> [Task details] Only the lines below, from the one with "layer; no swap, no" through the one with "selected layer. -/", are to be written out, exactly.

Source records

_ _ _ _ _ _ _

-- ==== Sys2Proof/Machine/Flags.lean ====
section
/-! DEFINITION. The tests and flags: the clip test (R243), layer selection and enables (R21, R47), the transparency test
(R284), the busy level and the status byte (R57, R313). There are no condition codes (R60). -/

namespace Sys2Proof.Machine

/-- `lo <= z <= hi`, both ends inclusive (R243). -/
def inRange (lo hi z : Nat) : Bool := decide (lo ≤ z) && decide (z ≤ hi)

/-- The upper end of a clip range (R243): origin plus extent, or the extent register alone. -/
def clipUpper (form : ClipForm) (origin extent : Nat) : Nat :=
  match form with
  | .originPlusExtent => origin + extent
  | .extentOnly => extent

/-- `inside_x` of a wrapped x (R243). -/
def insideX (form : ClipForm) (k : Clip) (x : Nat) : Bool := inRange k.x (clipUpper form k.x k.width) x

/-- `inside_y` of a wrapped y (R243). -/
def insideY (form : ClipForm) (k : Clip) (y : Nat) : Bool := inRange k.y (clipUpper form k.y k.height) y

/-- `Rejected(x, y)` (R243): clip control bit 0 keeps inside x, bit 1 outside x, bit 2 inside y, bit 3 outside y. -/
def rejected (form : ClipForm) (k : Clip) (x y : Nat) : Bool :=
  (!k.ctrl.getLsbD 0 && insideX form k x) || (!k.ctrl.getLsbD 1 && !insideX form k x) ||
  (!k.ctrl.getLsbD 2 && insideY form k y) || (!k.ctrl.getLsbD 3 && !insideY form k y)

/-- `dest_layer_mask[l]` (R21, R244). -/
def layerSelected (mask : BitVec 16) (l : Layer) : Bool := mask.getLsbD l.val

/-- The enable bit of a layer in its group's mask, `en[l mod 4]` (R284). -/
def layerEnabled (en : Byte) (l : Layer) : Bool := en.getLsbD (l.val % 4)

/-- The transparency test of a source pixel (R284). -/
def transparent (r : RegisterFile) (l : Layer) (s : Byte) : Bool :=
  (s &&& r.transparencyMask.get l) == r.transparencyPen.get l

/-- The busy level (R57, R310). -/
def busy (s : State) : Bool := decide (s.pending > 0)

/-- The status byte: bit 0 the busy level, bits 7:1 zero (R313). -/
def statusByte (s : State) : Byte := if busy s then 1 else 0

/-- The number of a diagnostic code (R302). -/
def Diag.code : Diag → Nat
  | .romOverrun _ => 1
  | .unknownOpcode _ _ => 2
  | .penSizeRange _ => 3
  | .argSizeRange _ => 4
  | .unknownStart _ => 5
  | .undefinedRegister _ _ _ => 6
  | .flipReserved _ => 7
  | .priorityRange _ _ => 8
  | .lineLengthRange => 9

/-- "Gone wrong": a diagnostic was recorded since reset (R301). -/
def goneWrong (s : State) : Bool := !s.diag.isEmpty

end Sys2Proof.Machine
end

_ _ _ _ _ _ _

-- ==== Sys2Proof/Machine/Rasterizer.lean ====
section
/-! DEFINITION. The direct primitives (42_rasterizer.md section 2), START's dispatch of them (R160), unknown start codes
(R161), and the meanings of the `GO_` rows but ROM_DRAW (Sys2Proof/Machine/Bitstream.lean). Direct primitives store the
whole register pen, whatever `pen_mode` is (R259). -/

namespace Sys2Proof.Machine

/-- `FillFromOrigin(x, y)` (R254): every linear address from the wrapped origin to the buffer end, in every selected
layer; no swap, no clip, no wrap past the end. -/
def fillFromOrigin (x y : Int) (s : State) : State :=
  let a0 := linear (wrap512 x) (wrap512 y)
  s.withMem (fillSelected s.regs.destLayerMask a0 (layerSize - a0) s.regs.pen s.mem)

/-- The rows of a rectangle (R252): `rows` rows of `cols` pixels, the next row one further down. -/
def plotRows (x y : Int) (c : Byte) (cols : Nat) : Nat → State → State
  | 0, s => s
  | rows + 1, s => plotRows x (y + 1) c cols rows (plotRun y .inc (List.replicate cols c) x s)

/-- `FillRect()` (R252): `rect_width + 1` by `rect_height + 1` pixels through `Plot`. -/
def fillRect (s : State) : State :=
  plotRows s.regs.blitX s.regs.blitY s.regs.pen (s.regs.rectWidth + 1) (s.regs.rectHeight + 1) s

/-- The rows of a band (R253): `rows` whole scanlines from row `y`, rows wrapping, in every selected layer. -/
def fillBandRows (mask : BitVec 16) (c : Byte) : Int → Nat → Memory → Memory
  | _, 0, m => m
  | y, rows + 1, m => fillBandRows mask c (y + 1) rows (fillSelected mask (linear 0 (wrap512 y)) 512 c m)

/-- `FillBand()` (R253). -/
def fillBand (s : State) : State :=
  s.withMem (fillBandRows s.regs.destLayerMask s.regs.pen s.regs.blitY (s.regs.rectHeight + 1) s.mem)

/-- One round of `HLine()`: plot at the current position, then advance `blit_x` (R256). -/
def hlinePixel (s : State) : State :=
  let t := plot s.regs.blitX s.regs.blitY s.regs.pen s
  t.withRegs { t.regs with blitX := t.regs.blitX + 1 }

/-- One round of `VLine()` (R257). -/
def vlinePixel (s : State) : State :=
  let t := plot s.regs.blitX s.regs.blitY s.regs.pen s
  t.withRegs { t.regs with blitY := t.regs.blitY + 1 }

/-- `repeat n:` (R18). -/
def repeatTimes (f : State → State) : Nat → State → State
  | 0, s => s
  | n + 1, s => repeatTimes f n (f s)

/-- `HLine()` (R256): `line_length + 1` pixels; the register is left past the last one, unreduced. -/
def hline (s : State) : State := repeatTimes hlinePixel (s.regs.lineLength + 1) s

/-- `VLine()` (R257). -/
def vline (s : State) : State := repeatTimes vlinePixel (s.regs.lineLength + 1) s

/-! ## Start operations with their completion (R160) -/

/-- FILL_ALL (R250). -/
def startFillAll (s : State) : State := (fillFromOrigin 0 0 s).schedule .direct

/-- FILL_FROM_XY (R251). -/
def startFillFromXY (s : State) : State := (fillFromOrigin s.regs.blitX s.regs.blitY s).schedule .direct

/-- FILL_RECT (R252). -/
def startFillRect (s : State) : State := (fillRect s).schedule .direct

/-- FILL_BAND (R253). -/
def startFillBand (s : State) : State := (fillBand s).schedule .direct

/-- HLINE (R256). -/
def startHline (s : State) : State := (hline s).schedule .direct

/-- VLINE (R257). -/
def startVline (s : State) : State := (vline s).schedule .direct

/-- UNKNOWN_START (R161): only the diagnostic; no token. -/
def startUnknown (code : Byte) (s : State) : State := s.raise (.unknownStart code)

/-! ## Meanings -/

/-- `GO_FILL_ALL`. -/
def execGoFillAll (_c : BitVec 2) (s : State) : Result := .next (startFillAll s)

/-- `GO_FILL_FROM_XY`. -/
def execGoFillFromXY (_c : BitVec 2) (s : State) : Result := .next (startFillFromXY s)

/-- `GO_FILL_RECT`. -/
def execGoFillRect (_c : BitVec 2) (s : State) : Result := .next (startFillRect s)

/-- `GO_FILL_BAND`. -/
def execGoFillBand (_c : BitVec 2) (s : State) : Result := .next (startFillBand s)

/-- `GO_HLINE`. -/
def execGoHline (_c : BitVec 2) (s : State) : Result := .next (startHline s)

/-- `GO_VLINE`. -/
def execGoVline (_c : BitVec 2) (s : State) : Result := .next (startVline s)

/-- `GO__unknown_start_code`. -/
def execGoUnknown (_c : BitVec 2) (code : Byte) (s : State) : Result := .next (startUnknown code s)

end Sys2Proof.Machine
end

_ _ _ _ _ _ _

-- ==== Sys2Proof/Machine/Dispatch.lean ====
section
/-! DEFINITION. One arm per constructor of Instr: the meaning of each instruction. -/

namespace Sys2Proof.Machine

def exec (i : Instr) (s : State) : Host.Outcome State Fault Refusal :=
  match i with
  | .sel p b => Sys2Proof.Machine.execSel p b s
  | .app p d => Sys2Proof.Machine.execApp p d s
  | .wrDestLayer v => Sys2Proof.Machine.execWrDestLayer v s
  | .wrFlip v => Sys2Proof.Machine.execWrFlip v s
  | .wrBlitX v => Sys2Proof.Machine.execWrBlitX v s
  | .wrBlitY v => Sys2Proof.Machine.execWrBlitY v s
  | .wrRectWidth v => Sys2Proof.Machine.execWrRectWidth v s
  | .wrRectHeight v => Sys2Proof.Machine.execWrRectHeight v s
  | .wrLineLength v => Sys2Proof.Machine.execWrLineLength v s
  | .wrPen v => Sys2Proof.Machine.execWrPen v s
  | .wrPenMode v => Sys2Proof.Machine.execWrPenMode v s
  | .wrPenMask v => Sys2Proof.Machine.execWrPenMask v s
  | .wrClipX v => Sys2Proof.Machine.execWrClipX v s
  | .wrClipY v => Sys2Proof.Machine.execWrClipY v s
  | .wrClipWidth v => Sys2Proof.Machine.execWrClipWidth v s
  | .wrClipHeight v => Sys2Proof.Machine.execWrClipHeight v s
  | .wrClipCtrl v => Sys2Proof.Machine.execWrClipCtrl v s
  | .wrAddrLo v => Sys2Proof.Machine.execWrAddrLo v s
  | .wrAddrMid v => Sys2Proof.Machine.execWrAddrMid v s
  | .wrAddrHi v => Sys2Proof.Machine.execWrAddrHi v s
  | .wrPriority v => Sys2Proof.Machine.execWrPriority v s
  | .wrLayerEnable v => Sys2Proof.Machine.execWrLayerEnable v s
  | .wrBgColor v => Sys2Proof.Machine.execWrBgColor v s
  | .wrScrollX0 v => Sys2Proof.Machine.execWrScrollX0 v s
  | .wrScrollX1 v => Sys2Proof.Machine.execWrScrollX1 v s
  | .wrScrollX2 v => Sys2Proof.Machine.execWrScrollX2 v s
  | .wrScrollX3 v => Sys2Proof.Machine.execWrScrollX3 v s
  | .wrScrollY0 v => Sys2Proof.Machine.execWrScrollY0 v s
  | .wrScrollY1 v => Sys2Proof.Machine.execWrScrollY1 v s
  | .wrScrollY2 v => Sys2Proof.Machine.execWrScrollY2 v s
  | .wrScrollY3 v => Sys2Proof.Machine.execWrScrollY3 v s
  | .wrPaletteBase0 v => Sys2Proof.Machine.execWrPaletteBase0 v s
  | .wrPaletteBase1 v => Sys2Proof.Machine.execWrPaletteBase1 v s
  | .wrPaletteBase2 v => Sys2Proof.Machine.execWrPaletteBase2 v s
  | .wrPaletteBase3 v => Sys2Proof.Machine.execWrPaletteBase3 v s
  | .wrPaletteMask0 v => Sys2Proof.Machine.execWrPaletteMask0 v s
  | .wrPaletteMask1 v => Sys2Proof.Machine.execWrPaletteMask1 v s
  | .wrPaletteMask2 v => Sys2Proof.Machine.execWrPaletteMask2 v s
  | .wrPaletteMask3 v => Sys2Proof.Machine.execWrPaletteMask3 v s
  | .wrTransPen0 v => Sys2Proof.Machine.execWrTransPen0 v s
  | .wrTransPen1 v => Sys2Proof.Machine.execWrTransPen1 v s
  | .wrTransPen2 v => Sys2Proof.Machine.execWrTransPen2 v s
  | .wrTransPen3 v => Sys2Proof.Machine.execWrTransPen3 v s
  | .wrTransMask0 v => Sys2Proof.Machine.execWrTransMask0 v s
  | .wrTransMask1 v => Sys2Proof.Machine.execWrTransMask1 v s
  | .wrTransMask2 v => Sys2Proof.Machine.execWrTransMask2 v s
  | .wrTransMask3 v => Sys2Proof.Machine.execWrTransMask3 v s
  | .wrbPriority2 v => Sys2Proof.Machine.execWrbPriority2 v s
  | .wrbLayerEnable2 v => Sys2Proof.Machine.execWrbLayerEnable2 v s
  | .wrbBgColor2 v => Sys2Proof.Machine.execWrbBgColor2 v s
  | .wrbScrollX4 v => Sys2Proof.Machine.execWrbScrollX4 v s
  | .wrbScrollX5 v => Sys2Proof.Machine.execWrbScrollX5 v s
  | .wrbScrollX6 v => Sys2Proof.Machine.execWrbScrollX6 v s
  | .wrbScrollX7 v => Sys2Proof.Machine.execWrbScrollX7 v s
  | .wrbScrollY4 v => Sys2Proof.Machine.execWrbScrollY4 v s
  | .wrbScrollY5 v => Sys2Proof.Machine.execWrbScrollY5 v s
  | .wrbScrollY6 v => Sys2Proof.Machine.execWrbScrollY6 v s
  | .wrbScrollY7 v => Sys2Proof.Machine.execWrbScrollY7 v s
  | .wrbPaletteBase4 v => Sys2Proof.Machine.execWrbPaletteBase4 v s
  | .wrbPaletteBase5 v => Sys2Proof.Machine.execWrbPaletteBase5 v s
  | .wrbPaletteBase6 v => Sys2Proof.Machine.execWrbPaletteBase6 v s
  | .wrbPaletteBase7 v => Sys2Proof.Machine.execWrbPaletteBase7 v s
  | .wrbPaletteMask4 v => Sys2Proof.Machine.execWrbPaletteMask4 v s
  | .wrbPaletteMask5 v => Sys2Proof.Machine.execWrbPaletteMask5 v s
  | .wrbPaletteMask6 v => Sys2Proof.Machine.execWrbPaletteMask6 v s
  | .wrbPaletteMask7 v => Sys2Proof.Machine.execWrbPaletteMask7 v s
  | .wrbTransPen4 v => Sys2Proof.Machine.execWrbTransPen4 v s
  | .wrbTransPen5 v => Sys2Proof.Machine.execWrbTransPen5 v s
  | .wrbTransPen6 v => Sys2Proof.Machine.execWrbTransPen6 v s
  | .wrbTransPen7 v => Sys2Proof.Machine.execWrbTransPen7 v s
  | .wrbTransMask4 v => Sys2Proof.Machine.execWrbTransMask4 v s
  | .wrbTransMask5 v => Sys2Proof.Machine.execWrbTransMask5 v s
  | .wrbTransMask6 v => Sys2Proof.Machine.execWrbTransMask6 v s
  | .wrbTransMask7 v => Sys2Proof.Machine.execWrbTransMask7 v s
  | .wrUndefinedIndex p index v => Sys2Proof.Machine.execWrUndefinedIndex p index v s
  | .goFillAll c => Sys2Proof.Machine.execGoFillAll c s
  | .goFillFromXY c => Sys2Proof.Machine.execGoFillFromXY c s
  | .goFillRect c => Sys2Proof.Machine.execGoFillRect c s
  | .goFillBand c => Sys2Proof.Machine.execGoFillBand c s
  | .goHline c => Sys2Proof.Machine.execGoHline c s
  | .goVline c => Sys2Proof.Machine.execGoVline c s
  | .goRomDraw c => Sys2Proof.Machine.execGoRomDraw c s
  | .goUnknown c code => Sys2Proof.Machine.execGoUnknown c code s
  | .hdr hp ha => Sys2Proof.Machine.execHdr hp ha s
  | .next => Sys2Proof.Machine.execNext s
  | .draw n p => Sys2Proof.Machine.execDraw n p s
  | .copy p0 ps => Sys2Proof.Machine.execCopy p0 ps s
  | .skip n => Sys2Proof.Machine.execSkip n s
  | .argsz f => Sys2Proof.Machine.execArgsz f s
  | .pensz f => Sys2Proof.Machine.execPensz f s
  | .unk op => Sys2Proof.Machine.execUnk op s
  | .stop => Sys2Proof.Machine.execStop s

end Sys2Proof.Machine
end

_ _ _ _ _ _ _

> [Solution below]
layer; no swap, no clip, no wrap past the end. -/
def fillFromOrigin (x y : Int) (s : State) : State :=
  let a0 := linear (wrap512 x) (wrap512 y)
  s.withMem (fillSelected s.regs.destLayerMask a0 (layerSize - a0) s.regs.pen s.mem)

/-- The rows of a rectangle (R252): `rows` rows of `cols` pixels, the next row one further down. -/
def plotRows (x y : Int) (c : Byte) (cols : Nat) : Nat → State → State
  | 0, s => s
  | rows + 1, s => plotRows x (y + 1) c cols rows (plotRun y .inc (List.replicate cols c) x s)

/-- `FillRect()` (R252): `rect_width + 1` by `rect_height + 1` pixels through `Plot`. -/
def fillRect (s : State) : State :=
  plotRows s.regs.blitX s.regs.blitY s.regs.pen (s.regs.rectWidth + 1) (s.regs.rectHeight + 1) s

/-- The rows of a band (R253): `rows` whole scanlines from row `y`, rows wrapping, in every selected layer. -/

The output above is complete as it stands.